I've reached out to over 300 film photographers on Instagram in the past several months to feature their work on Analog Aesthetics. Response rate: less than 15%. Of those who did respond, nearly all apologized for seeing my message weeks or months late as it'd been buried in the app's "Hidden requests" folder, flagged as potential spam.
This isn't a complaint about my workflow. It's about how many legitimate opportunities photographers are missing because they've outsourced their professional presence to a platform designed to trap them there.
The Architecture of Invisibility
Meta doesn't want you to leave Instagram. Every external opportunity—a feature request, a licensing inquiry, a gallery submission—represents time you're not scrolling, engaging and generating ad revenue. So they make leaving difficult.
Messages from accounts you don't follow go to a secondary folder called "Hidden requests." No notification. No badge counter update. You have to actively look for it. Most people don't bother and some surely don't even know it exists. This is where publication offers and collaboration requests go to die.
When I message a photographer, Instagram thinks: external link + unfamiliar account = probably spam. Into the abyss it goes. The photographer assumes no one's interested in their work; I assume they're not interested in being published. Both assumptions are wrong but the outcome is the same. Nothing happens.
Here's what makes this worse: most photographers don't include an email address in their bio. No portfolio site. No alternative contact method. Just their handle, maybe a location, sometimes "35mm" or "film photographer."
This isn't malicious but it is careless. Instagram is where they post, so Instagram is where people can reach them, right? Wrong. Instagram is where people try to reach them. Whether they succeed depends on an algorithm designed to prevent exactly that.
The photographers who respond reliably share a pattern: email addresses in their bios, portfolio sites and the habit of checking their Hidden requests folder just in case. Not coincidentally, they're the ones getting published, earning commissions and building relationships.
The Irony
Film photographers reject digital convenience as a matter of principle. We shoot on 40-year-old cameras. We develop film by hand. We choose the harder path because it produces better results and the process is fulfilling.
Then we trust Meta—a company that changes its Terms of Service whenever it wants—to manage our entire professional presence.
We host portfolios on a platform that could ban us tomorrow for reasons we'll never know or understand. We let an algorithm decide who sees our work. We accept that a corporation controls if and how the outside world contacts us.

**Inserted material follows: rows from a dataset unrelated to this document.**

-- ==== Sys2Proof/Laws/Encode.lean ====
section
/-! SUPPORT. The fields of packed words. -/

namespace Sys2Proof

/-- A field that lies wholly in the upper part of two joined bit strings. -/
theorem extract_high {n m : Nat} (x : BitVec n) (y : BitVec m) {lo : Nat} (len : Nat) (h : m ≤ lo) :
    (x ++ y).extractLsb' lo len = x.extractLsb' (lo - m) len := by
  ext i hi
  simp only [BitVec.getElem_extractLsb', BitVec.getLsbD_append]
  rw [if_neg (by omega), show lo + i - m = lo - m + i by omega]

/-- A field that lies wholly in the lower part of two joined bit strings. -/
theorem extract_low {n m : Nat} (x : BitVec n) (y : BitVec m) {lo len : Nat} (h : lo + len ≤ m) :
    (x ++ y).extractLsb' lo len = y.extractLsb' lo len := by
  ext i hi
  simp only [BitVec.getElem_extractLsb', BitVec.getLsbD_append]
  rw [if_pos (by omega)]

theorem extract_all {n : Nat} (x : BitVec n) : x.extractLsb' 0 n = x := by
  ext i hi
  simp

section PackA
variable (op : BitVec 6) (g : BitVec 4) (h : BitVec 1) (d a b : BitVec 7)

/-- The low seven bits of a format A word, any field of them. -/
theorem packA_low {lo len : Nat} (k : lo + len ≤ 7) : (packA op g h d a b).extractLsb' lo len = b.extractLsb' lo len := by
  rw [packA, extract_low _ _ k]

theorem packA_mid {lo len : Nat} (j : 7 ≤ lo) (k : lo + len ≤ 14) :
    (packA op g h d a b).extractLsb' lo len = a.extractLsb' (lo - 7) len := by
  rw [packA, extract_high _ _ _ j, extract_low _ _ (by omega)]

theorem packA_d {lo len : Nat} (j : 14 ≤ lo) (k : lo + len ≤ 21) :
    (packA op g h d a b).extractLsb' lo len = d.extractLsb' (lo - 14) len := by
  rw [packA, extract_high _ _ _ (by omega), extract_high _ _ _ (by omega), extract_low _ _ (by omega), show lo - 7 - 7 = lo - 14 by omega]

@[simp] theorem field_packA_op : field (packA op g h d a b) 26 6 = op := by
  rw [field, packA, extract_high _ _ _ (by omega), extract_high _ _ _ (by omega), extract_high _ _ _ (by omega), extract_high _ _ _ (by omega), extract_high _ _ _ (by omega), extract_all]
@[simp] theorem field_packA_g : field (packA op g h d a b) 22 4 = g := by
  rw [field, packA, extract_high _ _ _ (by omega), extract_high _ _ _ (by omega), extract_high _ _ _ (by omega), extract_high _ _ _ (by omega), extract_low _ _ (by omega), extract_all]
@[simp] theorem field_packA_h : field (packA op g h d a b) 21 1 = h := by
  rw [field, packA, extract_high _ _ _ (by omega), extract_high _ _ _ (by omega), extract_high _ _ _ (by omega), extract_low _ _ (by omega), extract_all]
@[simp] theorem field_packA_d : field (packA op g h d a b) 14 7 = d := by
  rw [field, packA, extract_high _ _ _ (by omega), extract_high _ _ _ (by omega), extract_low _ _ (by omega), extract_all]
@[simp] theorem field_packA_a : field (packA op g h d a b) 7 7 = a := by
  rw [field, packA, extract_high _ _ _ (by omega), extract_low _ _ (by omega), extract_all]
@[simp] theorem field_packA_b : field (packA op g h d a b) 0 7 = b := by
  rw [field, packA, extract_low _ _ (by omega), extract_all]
@[simp] theorem opOf_packA : opOf (packA op g h d a b) = op.toNat := by simp [opOf]
@[simp] theorem fnOf_packA : fnOf (packA op g h d a b) = b.toNat := by simp [fnOf]

end PackA

@[simp] theorem opOf_packL (op : BitVec 6) (d : BitVec 7) (i : BitVec 19) : opOf (packL op d i) = op.toNat := by
  rw [opOf, field, packL, extract_high _ _ _ (by omega), extract_high _ _ _ (by omega), extract_all]
@[simp] theorem field_packL_d (op : BitVec 6) (d : BitVec 7) (i : BitVec 19) : field (packL op d i) 19 7 = d := by
  rw [field, packL, extract_high _ _ _ (by omega), extract_low _ _ (by omega), extract_all]
@[simp] theorem field_packL_i (op : BitVec 6) (d : BitVec 7) (i : BitVec 19) : field (packL op d i) 0 19 = i := by
  rw [field, packL, extract_low _ _ (by omega), extract_all]

@[simp] theorem opOf_packJ (op : BitVec 6) (g : BitVec 4) (d : BitVec 22) : opOf (packJ op g d) = op.toNat := by
  rw [opOf, field, packJ, extract_high _ _ _ (by omega), extract_high _ _ _ (by omega), extract_all]
@[simp] theorem field_packJ_g (op : BitVec 6) (g : BitVec 4) (d : BitVec 22) : field (packJ op g d) 22 4 = g := by
  rw [field, packJ, extract_high _ _ _ (by omega), extract_low _ _ (by omega), extract_all]
@[simp] theorem field_packJ_d (op : BitVec 6) (g : BitVec 4) (d : BitVec 22) : field (packJ op g d) 0 22 = d := by
  rw [field, packJ, extract_low _ _ (by omega), extract_all]

@[simp] theorem opOf_packM (op : BitVec 6) (x : BitVec 5) (d a b : BitVec 7) : opOf (packM op x d a b) = op.toNat := by
  rw [opOf, field, packM, extract_high _ _ _ (by omega), extract_high _ _ _ (by omega), extract_high _ _ _ (by omega), extract_high _ _ _ (by omega), extract_all]

@[simp] theorem opOf_packX (op : BitVec 6) (x : BitVec 26) : opOf (packX op x) = op.toNat := by
  rw [opOf, field, packX, extract_high _ _ _ (by omega), extract_all]
@[simp] theorem field_packX (op : BitVec 6) (x : BitVec 26) : field (packX op x) 0 26 = x := by
  rw [field, packX, extract_low _ _ (by omega), extract_all]

@[simp] theorem opOf_packP (g p q r : BitVec 4) (fn : BitVec 9) : opOf (packP g p q r fn) = 0x1B := by
  rw [opOf, field, packP, extract_high _ _ _ (by omega), extract_high _ _ _ (by omega), extract_high _ _ _ (by omega), extract_high _ _ _ (by omega), extract_high _ _ _ (by omega), extract_high _ _ _ (by omega), extract_all]
  rfl

@[simp] theorem opOf_pfxWord (p : BitVec 26) : opOf (pfxWord p) = 0x3E := by simp [pfxWord]
@[simp] theorem field_pfxWord (p : BitVec 26) : field (pfxWord p) 0 26 = p := by simp [pfxWord]

end Sys2Proof
end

An Instagram story disappears in 24 hours. A film negative lasts a hundred years. Yet the portfolio lives on the ephemeral platform while the negatives sit in archival storage. The priorities are backwards.
The Compound Cost
Over time, reachable photographers build networks. They get repeat work. Their names circulate. The right people remember they're reliable and responsive.
Those who aren't reachable stay stuck at an Instagram engagement level—likes, follows and "love this shot" comments. What they don't get are the opportunities that happen off-platform: licensing deals, gallery shows, editorial features that lead to other opportunities.
The conversations that advance careers happen over email, through portfolio reviews, via direct professional contact. If you're missing in action, those conversations happen with someone else.
Talent matters. But if you're nowhere to be found, your talent is irrelevant. The people you'd want to hear from won't chase you. They'll move on.
The Solution
You don't need to abandon Instagram. It's useful for discovery and community. But it shouldn't be your entire professional infrastructure.
A portfolio site costs $10 to $20 per month. That's less than one roll of Portra 400. Free options exist. You could even build a simple one-page site with ChatGPT and self-host it for the price of a cup of coffee.
You already have an email address. Put it in your bio. Four seconds of work and suddenly people can get a hold of you without friction.
This isn't about being professional in some uptight sense. It's about making it possible for good things to find you. Let Instagram be a part of your presence, not all of it.
A portfolio site is affordable. An email address is free. Being reachable is a choice.